Crawling and Indexing explained

The terms crawling and indexing (and indexing's cousin, caching) are frequently used together, but you should not consider them synonyms.

Crawling is the process of an engine requesting, and successfully downloading, a unique URL. Obstacles to crawling include no links to a URL, server downtime, robots exclusion, or using links (such as some JavaScript links) from which bots cannot find a valid URL.

Indexing is the result of successful crawling. I would consider a URL to be indexed (by Google) when an info: or cache: query produces a result, signifying the URL's presence in the Google index.

Obstacles to indexing can include duplication (the engine might decide to index only one version of content for which it finds many nearly identical URLs), unreliable server delivery (the engine may decide to not index a page that it can access during only one-third of its attempts), and so on.

What's the difference between crawling and indexing, in terms of time? In comparing a newly introduced URL to see when it would be indexed, the text cache showed results after 15 days and finally stopped saying "Your search - cache:[URL] - did not match any documents." But what was interesting is that the cached file showed the results of the URL "as retrieved on xDate (7 days prior)." So make special note that the URL was crawled and cached over a week before it appeared in the index.

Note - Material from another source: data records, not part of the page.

-- ==== Sys2Proof/Machine/Dispatch.lean ====
section
/-! DEFINITION. The meaning of each instruction: the step the codec takes for it (R170, R174). -/

namespace Sys2Proof.Machine

def exec (i : Instr) (s : State) : Host.Outcome State Fault Refusal :=
  match i with
  | .encodeU64 => Sys2Proof.Machine.execEncodeU64 s
  | .decodeU64 => Sys2Proof.Machine.execDecodeU64 s
  | .encodeBigSigned => Sys2Proof.Machine.execEncodeBigSigned s
  | .decodeBigSigned => Sys2Proof.Machine.execDecodeBigSigned s

end Sys2Proof.Machine
end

A better, more comprehensive test would be to watch server logs and see how many times the file was requested, and with what frequency, between the original request date and date at which the cache query showed results. Additional testing would try to detect ways to shorten that time by increasing the number (and prominence) of incoming links and so on.

Spider Simulators:

What you see as a visitor in your browser while watching any web site differs a lot from what the search engines spiders see when indexing your pages.

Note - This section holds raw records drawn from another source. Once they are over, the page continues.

theorem wit_CommandTable : ∀ i ∈ [Instr.encodeU64, .decodeBigSigned], i.wellFormed = true := by decide
theorem wit_CommandWordsAreTwoBits : 4 ≤ (0x04#8).toNat := by decide
theorem wit_RegisterNumbersNameRegisters : (∀ j, HostReg.buf 3 = .buf j → j = 3) ∧ 6 < 7 :=
  ⟨fun _ h => (HostReg.buf.inj h).symm, by decide⟩
theorem wit_ProgramEncoding : HostAction.encoding (.write (.buf 3 5)) = HostAction.encoding (.write (.buf 3 5)) ∧
    HostAction.encoding (.write (.buf 3 5)) ≠ none := by decide
theorem wit_CmdWriteRunsDecodedInstr :
    (blank.issue .decodeU64).phase = .idle ∧ (blank.issue .decodeU64).agenda = .cmd 0b01#2 :: [] := by decide
theorem wit_RunningStepRunsLatchedInstr :
    midEncodeU64.phase = .run ∧ midEncodeU64.agenda = [] ∧ midEncodeU64.done = false ∧
    ({ midEncodeU64 with agenda := [.pass] } : State).agenda = .pass :: [] ∧
    ({ midEncodeU64 with agenda := [.wait, .rst] } : State).agenda = .wait :: [.rst] := by decide
theorem wit_IdleCodecTakesNoStep :
    blank.phase = .idle ∧ blank.agenda = [] ∧ blank.done = false ∧
    ({ blank with agenda := [.wait], done := true } : State).done = true := by decide
/-- A line that is performed, and a `WAIT` that stays first. -/
theorem wit_HostActsInOrder :
    (∃ t, step { blank with agenda := [.read .len, .rst] } = .next t) ∧
    (∃ t, step { blank with agenda := [.wait] } = .next t) ∧ blank.done = false := ⟨⟨_, rfl⟩, ⟨_, rfl⟩, rfl⟩
theorem wit_idle_statements : blank.phase = .idle ∧ blank.cfg.wellFormed = true ∧ blank.magFits blank.bmag = true := by
  decide
theorem wit_EncodeU64Iteration :
    ({ running .encodeU64 9 with cfg := small } : State).hasCell 9 = true ∧
    (127#64).toNat / 128 = 0 ∧ (128#64).toNat / 128 ≠ 0 := by decide
theorem wit_DecodeU64Iteration_bound : (running .decodeU64 0).len ≤ (running .decodeU64 0).idx := by decide
theorem wit_DecodeU64Iteration_eleventh :
    let s := { running .decodeU64 10 with len := 11 }
    s.phase = .run ∧ s.idx < s.len ∧ s.cfg.policy = .fault ∧ 10 ≤ s.idx := by decide
theorem wit_DecodeU64Iteration_tenth_wide :
    let s := { running .decodeU64 9 with len := 10, cfg := small, buf := [(9, 0x82#8)] }
    s.phase = .run ∧ s.idx < s.len ∧ s.hasCell s.idx = true ∧ s.cfg.policy = .fault ∧ s.idx = 9 ∧
      2 ≤ (s.memRead s.idx).toNat % 128 := by decide
theorem wit_DecodeU64Iteration_tenth_continues :
    let s := { running .decodeU64 9 with len := 10, cfg := small, buf := [(9, 0x81#8)] }
    s.phase = .run ∧ s.idx < s.len ∧ s.hasCell s.idx = true ∧ s.idx ≤ 9 ∧ (s.memRead s.idx).toNat % 128 < 2 ∧
      128 ≤ (s.memRead s.idx).toNat := by decide
theorem wit_DecodeU64Iteration_truncate_ends :
    let s := { running .decodeU64 10 with len := 11, cfg := ⟨.unbounded, .unbounded, .truncate⟩, buf := [(10, 0x7F#8)] }
    s.phase = .run ∧ s.idx < s.len ∧ s.hasCell s.idx = true ∧ s.cfg.policy ≠ .fault ∧
      (s.memRead s.idx).toNat < 128 := by decide
theorem wit_EncodeBigSignedIteration_ends :
    let s := { running .encodeBigSigned 0 with w := 0xC0, size := 7, neg := true }
    s.phase = .run ∧ s.hasCell s.idx = true ∧ s.neg = true ∧ 64 ≤ s.w % 128 ∧
      (s.w / 128 ||| 127 * 2 ^ (max s.size 7 - 7)) % 2 ^ s.size = 2 ^ s.size - 1 := by decide
theorem wit_EncodeBigSignedIteration_goes_on :
    let s := { running .encodeBigSigned 0 with w := 64, size := 7 }
    s.phase = .run ∧ s.hasCell s.idx = true ∧ s.neg = false ∧ s.w / 128 = 0 ∧ ¬ s.w % 128 < 64 := by decide
theorem wit_DecodeBigSignedIteration_goes_on :
    midDecodeBig.phase = .run ∧ midDecodeBig.idx < midDecodeBig.len ∧ midDecodeBig.hasCell midDecodeBig.idx = true ∧
      128 ≤ (midDecodeBig.memRead midDecodeBig.idx).toNat := by decide
/-- `MAGBITS = 16`: a magnitude of `2^16 - 1` fits, one of `2^16` does not; both from a terminating group. -/
theorem wit_DecodeBigSignedIteration_ends :
    let s := { running .decodeBigSigned 2 with cfg := small, len := 3, acc := 0x3FFF, buf := [(2, 0x03#8)] }
    s.phase = .run ∧ s.idx < s.len ∧ s.hasCell s.idx = true ∧ (s.memRead s.idx).toNat < 128 ∧
      s.cfg.magbits.admits (bitlen (s.acc ||| 0x03 * 2 ^ 14)) = true ∧
      s.cfg.magbits.admits (bitlen (s.acc ||| 0x04 * 2 ^ 14)) = false := by decide
theorem wit_EncoderStepFrame : ∃ t, exec .encodeU64 midEncodeU64 = .next t ∧ t.phase = .idle := ⟨_, rfl, rfl⟩
theorem wit_EncoderStepFrame_goes_on :
    ∃ t, exec .encodeBigSigned { running .encodeBigSigned 0 with w := 64, size := 7 } = .next t ∧ t.phase = .run :=
  ⟨_, rfl, rfl⟩
theorem wit_DecoderStepFrame : ∃ t, exec .decodeBigSigned midDecodeBig = .next t ∧ t.phase = .run := ⟨_, rfl, rfl⟩
theorem wit_EncodersRaiseNoFault : (∃ t, exec .encodeU64 blank = .next t) ∧ blank.phase = .idle ∧
    (∃ t, exec .encodeU64 midEncodeU64 = .next t) ∧ midEncodeU64.err = .none := ⟨⟨_, rfl⟩, rfl, ⟨_, rfl⟩, rfl⟩
theorem wit_fault_invalid : ∃ t, exec .decodeU64 (running .decodeU64 0) = .next t ∧
    (running .decodeU64 0).err = .none ∧ t.err = .invalidEncoding := ⟨_, rfl, rfl, rfl⟩
theorem wit_fault_overflow : ∃ t, exec .decodeU64 { running .decodeU64 10 with len := 11 } = .next t ∧
    t.err = .overflow := ⟨_, rfl, rfl⟩
theorem wit_fault_capacity : ∃ t, exec .decodeBigSigned
    (holding [0x80#8, 0x80#8, 0x40#8] { running .decodeBigSigned 2 with cfg := small }) = .next t ∧
    t.err = .capacityExceeded := ⟨_, rfl, rfl⟩
theorem wit_StatusConsistencyKept : blank.statusOk ∧ ∃ t, step blank = .next t :=
  ⟨⟨fun h => (by cases h), fun h => absurd rfl h⟩, _, rfl⟩
/-- A block of ten cells in mid-command at the index that no cell has. -/
theorem wit_AbsentCellAccess :
    let s := { running .encodeU64 10 with cfg := small, buf := [(9, 0x80#8)] }
    s.phase = .run ∧ s.hasCell s.idx = false ∧ (∀ c ∈ s.buf, s.hasCell c.1 = true) ∧ s.n.toNat / 128 = 0 := by decide
/-- The limits of a small block: cells 0 to 9, `LEN` up to 10, magnitudes below `2^16`. -/
theorem wit_host_accesses :
    let s := { blank with cfg := small }
    s.phase = .idle ∧ s.hasCell 9 = true ∧ s.hasCell 10 = false ∧ s.cfg.bufcap.admits 10 = true ∧
      s.cfg.bufcap.admits 11 = false ∧ s.magFits 65535 = true ∧ s.magFits 65536 = false := by decide
theorem wit_BusyHostAccesses : midEncodeU64.phase = .run := rfl
theorem wit_ResetTakesResetValues : ({ midEncodeU64 with agenda := [.rst] } : State).agenda = .rst :: [] := by decide
theorem wit_StepKeepsInvariant : Inv midEncodeU64 ∧ ∃ t, step midEncodeU64 = .next t := ⟨wit_inv_midEncodeU64, _, rfl⟩
theorem wit_ResetMeetsInvariant : small.wellFormed = true ∧ Config.default.wellFormed = true := by decide
theorem wit_CodecAccessesExistingCells : Inv midEncodeU64 ∧ midEncodeU64.phase = .run ∧
    decodeCmd midEncodeU64.opr = .encodeU64 := ⟨wit_inv_midEncodeU64, rfl, rfl⟩
theorem wit_CodecAccessesExistingCells_decoder : Inv midDecodeBig ∧ midDecodeBig.phase = .run ∧
    midDecodeBig.idx < midDecodeBig.len := ⟨wit_inv_midDecodeBig, rfl, by decide⟩
theorem wit_CommandEndsWithinBound : Inv midEncodeU64 ∧ midEncodeU64.phase = .run ∧ midEncodeU64.agenda = [] :=
  ⟨wit_inv_midEncodeU64, rfl, rfl⟩
theorem wit_NoNegativeZeroProduced : Inv midDecodeBig ∧ midDecodeBig.phase = .run ∧
    decodeCmd midDecodeBig.opr = .decodeBigSigned ∧
    ∃ t, exec .decodeBigSigned midDecodeBig = .next t ∧ t.bsign = true ∧ t.bmag = 0 :=
  ⟨wit_inv_midDecodeBig, rfl, rfl, _, rfl, rfl, rfl⟩

/-- A buffer of nine bytes `0x80`, then `l`. -/
def nine80 (l : List Byte) : State := holding (List.replicate 9 0x80#8 ++ l) blank

theorem wit_DecodeU64ClosedFormFault_ends :
    let s := holding [0x80#8, 0x80#8, 0x80#8, 0x80#8, 0x80#8, 0x80#8, 0x80#8, 0x80#8, 0x01#8] blank
    s.phase = .idle ∧ s.cfg.policy = .fault ∧ s.cfg.bufcap.admits s.len = true ∧
      leadingConts s.memRead s.len = 8 ∧ 8 < s.len := by decide
theorem wit_DecodeU64ClosedFormFault_unterminated :
    let s := nine80 []
    leadingConts s.memRead s.len = s.len ∧ s.len = 9 := by decide
theorem wit_DecodeU64ClosedFormFault_tenth :
    (let s := nine80 [0x02#8]; 9 ≤ leadingConts s.memRead s.len ∧ s.len = 10 ∧ 2 ≤ (s.memRead 9).toNat % 128) ∧
    (let s := nine80 [0x01#8]; leadingConts s.memRead s.len = 9 ∧ s.len = 10 ∧ (s.memRead 9).toNat % 128 < 2) ∧
    (let s := nine80 [0x81#8]; leadingConts s.memRead s.len = 10 ∧ s.len = 10 ∧ (s.memRead 9).toNat % 128 < 2) ∧
    (let s := nine80 [0x80#8, 0x00#8]; leadingConts s.memRead s.len = 10 ∧ s.len = 11 ∧
      (s.memRead 9).toNat % 128 < 2) := by decide
theorem wit_DecodeU64ClosedFormTruncate :
    (let s := { nine80 [0x80#8, 0x00#8] with cfg := ⟨.unbounded, .unbounded, .truncate⟩ };
      s.phase = .idle ∧ s.cfg.policy = .truncate ∧ s.cfg.bufcap.admits s.len = true ∧
        leadingConts s.memRead s.len < s.len) ∧
    (let s := { nine80 [0x80#8] with cfg := ⟨.unbounded, .unbounded, .truncate⟩ };
      leadingConts s.memRead s.len = s.len) := by decide
/-- No terminating group; a magnitude that fits `MAGBITS = 16` exactly; one that does not. -/
theorem wit_DecodeBigSignedClosedForm :
    (let s := holding [0x80#8] { blank with cfg := small };
      s.phase = .idle ∧ s.cfg.bufcap.admits s.len = true ∧ leadingConts s.memRead s.len = s.len) ∧
    (let s := holding [0xFF#8, 0xFF#8, 0x03#8] { blank with cfg := small };
      leadingConts s.memRead s.len = 2 ∧ Group.sign (s.memRead 2) = false ∧ s.magFits (groupSum s.memRead 3) = true) ∧
    (let s := holding [0x80#8, 0x80#8, 0x40#8] { blank with cfg := small };
      leadingConts s.memRead s.len = 2 ∧ Group.sign (s.memRead 2) = true ∧
        s.magFits (2 ^ 21 - groupSum s.memRead 3) = false) := by decide
/-- -65 needs two groups. -/
theorem wit_EncodeBigSignedClosedForm :
    let s := { blank with bsign := true, bmag := 65 }
    s.phase = .idle ∧ s.cfg.wellFormed = true ∧ s.magFits s.bmag = true ∧ leastGroups s.big 2 := by
  refine ⟨rfl, rfl, rfl, by decide, ⟨by decide, by decide⟩, fun j h1 h2 h3 => ?_⟩
  obtain rfl : j = 1 := by omega
  exact absurd h3.1 (by decide)
theorem wit_WorkingRegistersUnobservable :
    blank.phase = .idle ∧ blank.withoutWork = { blank with n := 5, acc := 7, neg := true }.withoutWork := by decide
theorem wit_DecoderReadsNoFurther :
    let s := holding [0xFF#8, 0x01#8] blank
    let s' := { s with buf := cells [0xFF#8, 0x01#8, 0x55#8], len := 3 }
    s.phase = .idle ∧ 1 < s.len ∧ 1 < s'.len ∧ s'.memRead 0 = s.memRead 0 ∧ s'.memRead 1 = s.memRead 1 ∧
      Group.cont (s.memRead 0) = true ∧ Group.cont (s.memRead 1) = false := by decide
theorem wit_NegativeResultMagnitude : 1 ≤ 1 ∧ 2 ^ (7 * 1 - 1) ≤ 64 ∧ 64 < 2 ^ (7 * 1) := by decide
theorem wit_ByteLengthIndependence :
    let s := { blank with bsign := true, bmag := 1 }
    s.phase = .idle ∧ s.cfg.wellFormed = true ∧ s.magFits s.bmag = true ∧ s.bigNeg = true ∧ bytelen s.bmag ≤ 2 := by decide
theorem wit_helper_units : 0 < 0xFF01 ∧ toBytesBE 0xFF01 = [0xFF#8, 0x01#8] ∧ 7 ≤ 8 * bytelen 1 ∧ 64 < 2 ^ 7 := by decide

end Sys2Proof.Tests
end

section
/-! PROOFS. A command's step commutes with a change of the host beside it (R8, R177): first each shared
operation, then each start and iteration step, then `exec`. -/

namespace Sys2Proof.Machine

section

variable (s : State) (g : List HostAction) (h : List (HostReg × Nat)) (d : Nat)

@[simp] theorem mapNext_next (f : State → State) (t : State) : mapNext f (.next t) = .next (f t) := rfl

/-! ### The shared operations -/

theorem raise_withHost (f : ErrCode) : (s.withHost g h d).raise f = (s.raise f).withHost g h d := rfl

theorem append_withHost (b : Byte) (last : Bool) :
    (s.withHost g h d).append b last = (s.append b last).withHost g h d := by
  cases last
  case false => rfl
  case true => rfl

/-! ### The start steps -/

theorem startEncodeU64_withHost : startEncodeU64 (s.withHost g h d) = (startEncodeU64 s).withHost g h d := rfl

theorem startDecodeU64_withHost : startDecodeU64 (s.withHost g h d) = (startDecodeU64 s).withHost g h d := rfl

theorem startEncodeBigSigned_withHost :
    startEncodeBigSigned (s.withHost g h d) = (startEncodeBigSigned s).withHost g h d := rfl

theorem startDecodeBigSigned_withHost :
    startDecodeBigSigned (s.withHost g h d) = (startDecodeBigSigned s).withHost g h d := rfl

/-! ### The iteration steps -/

/-- An encoder's step is one `State.append`, whose arguments are registers of the block. -/
theorem iterEncodeU64_withHost :
    iterEncodeU64 (s.withHost g h d) = mapNext (fun t => t.withHost g h d) (iterEncodeU64 s) := by
  rw [iterEncodeU64_next, iterEncodeU64_next, mapNext_next, ← append_withHost]
  rfl

theorem iterEncodeBigSigned_withHost :
    iterEncodeBigSigned (s.withHost g h d) = mapNext (fun t => t.withHost g h d) (iterEncodeBigSigned s) := by
  rw [iterEncodeBigSigned_next, iterEncodeBigSigned_next, mapNext_next, ← append_withHost]
  rfl

/-- The checks of R102 look at `LEN`, `IDX`, the policy and the cell at `IDX`, which the change of host keeps, so
both sides take the same branch. -/
theorem iterDecodeU64_withHost :
    iterDecodeU64 (s.withHost g h d) = mapNext (fun t => t.withHost g h d) (iterDecodeU64 s) := by
  rcases iterDecodeU64_cases s with ⟨hlen, hs⟩ | ⟨hlen, hmany, hs⟩ | ⟨hlen, hmany, hwide, hs⟩ |
    ⟨hlen, hmany, hwide, hcont, hs⟩ | ⟨hlen, hmany, hwide, hcont, hs⟩
  · rw [hs]
    simp [iterDecodeU64, hlen, raise_withHost]
  · rw [hs]
    simp [iterDecodeU64, hlen.not_ge, hmany, raise_withHost]
  · rw [hs]
    simp [iterDecodeU64, hlen.not_ge, hmany, hwide, raise_withHost]
  · rw [hs]
    simp only [iterDecodeU64, State.withHost_len, State.withHost_idx, State.withHost_cfg, State.withHost_memRead,
      hlen.not_ge, hmany, hwide, hcont, ↓reduceIte, Bool.false_eq_true]
    rfl
  · rw [hs]
    simp only [iterDecodeU64, State.withHost_len, State.withHost_idx, State.withHost_cfg, State.withHost_memRead,
      hlen.not_ge, hmany, hwide, hcont, ↓reduceIte, Bool.false_eq_true]
    rfl

/-- The tests of R137 look at `LEN`, `IDX`, the cell at `IDX`, `ACC` and `MAGBITS`. -/
theorem iterDecodeBigSigned_withHost :
    iterDecodeBigSigned (s.withHost g h d) = mapNext (fun t => t.withHost g h d) (iterDecodeBigSigned s) := by
  rcases iterDecodeBigSigned_cases s with ⟨hlen, hs⟩ | ⟨hlen, hcont, hs⟩ | ⟨hlen, hcont, hfits, hs⟩ |
    ⟨hlen, hcont, hfits, hs⟩
  · rw [hs]
    simp [iterDecodeBigSigned, hlen, raise_withHost]
  · rw [hs]
    simp only [iterDecodeBigSigned, State.withHost_len, State.withHost_idx, State.withHost_memRead,
      hlen.not_ge, hcont, ↓reduceIte]
    rfl
  · rw [endedBig, mergedBig] at hfits
    rw [hs]
    simp only [iterDecodeBigSigned, State.withHost_len, State.withHost_idx, State.withHost_memRead, State.withHost_acc,
      State.withHost_magFits, hlen.not_ge, hcont, hfits, ↓reduceIte, Bool.false_eq_true]
    rfl
  · rw [endedBig, mergedBig] at hfits
    rw [hs]
    simp [iterDecodeBigSigned, hlen.not_ge, hcont, hfits, raise_withHost]

end

/-! ### `exec` -/

/-- Settles O47: the change of host keeps `PHASE`, so both sides take the same start or iteration step. -/
theorem commandIgnoresHost : Obligations.CommandIgnoresHost := by
  intro i s g h d
  cases hp : s.phase
  case idle =>
    have hp' : (s.withHost g h d).phase = .idle := hp
    cases i
    case encodeU64 => simp only [exec_encodeU64_idle, hp, hp', startEncodeU64_withHost, mapNext_next]
    case decodeU64 => simp only [exec_decodeU64_idle, hp, hp', startDecodeU64_withHost, mapNext_next]
    case encodeBigSigned =>
      simp only [exec_encodeBigSigned_idle, hp, hp', startEncodeBigSigned_withHost, mapNext_next]
    case decodeBigSigned =>
      simp only [exec_decodeBigSigned_idle, hp, hp', startDecodeBigSigned_withHost, mapNext_next]
  case run =>
    have hp' : (s.withHost g h d).phase = .run := hp
    cases i
    case encodeU64 => simp only [exec_encodeU64_run, hp, hp', iterEncodeU64_withHost]
    case decodeU64 => simp only [exec_decodeU64_run, hp, hp', iterDecodeU64_withHost]
    case encodeBigSigned => simp only [exec_encodeBigSigned_run, hp, hp', iterEncodeBigSigned_withHost]
    case decodeBigSigned => simp only [exec_decodeBigSigned_run, hp, hp', iterDecodeBigSigned_withHost]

Find out what spiders see when they crawler your websites by using these simulators:

Spider Simulator - SEO Chat
http://www.seochat.com/seo-tools/spider-simulator/

Spider View - Iwebtool
http://www.iwebtool.com/spider_view

Search Engine Spider Simulator - Anownsite
http://www.anownsite.com/webmaster-resources/search-engine-spider-simulator.php

SE Bot Simulator - XML Sitemaps
http://www.xml-sitemaps.com/se-bot-simulator.html

SE Spider - LinkVendor
http://www.linkvendor.com/seo-tools/se-spider.html

Spider Simulator from Summit Media
http://tools.summitmedia.co.uk/spider/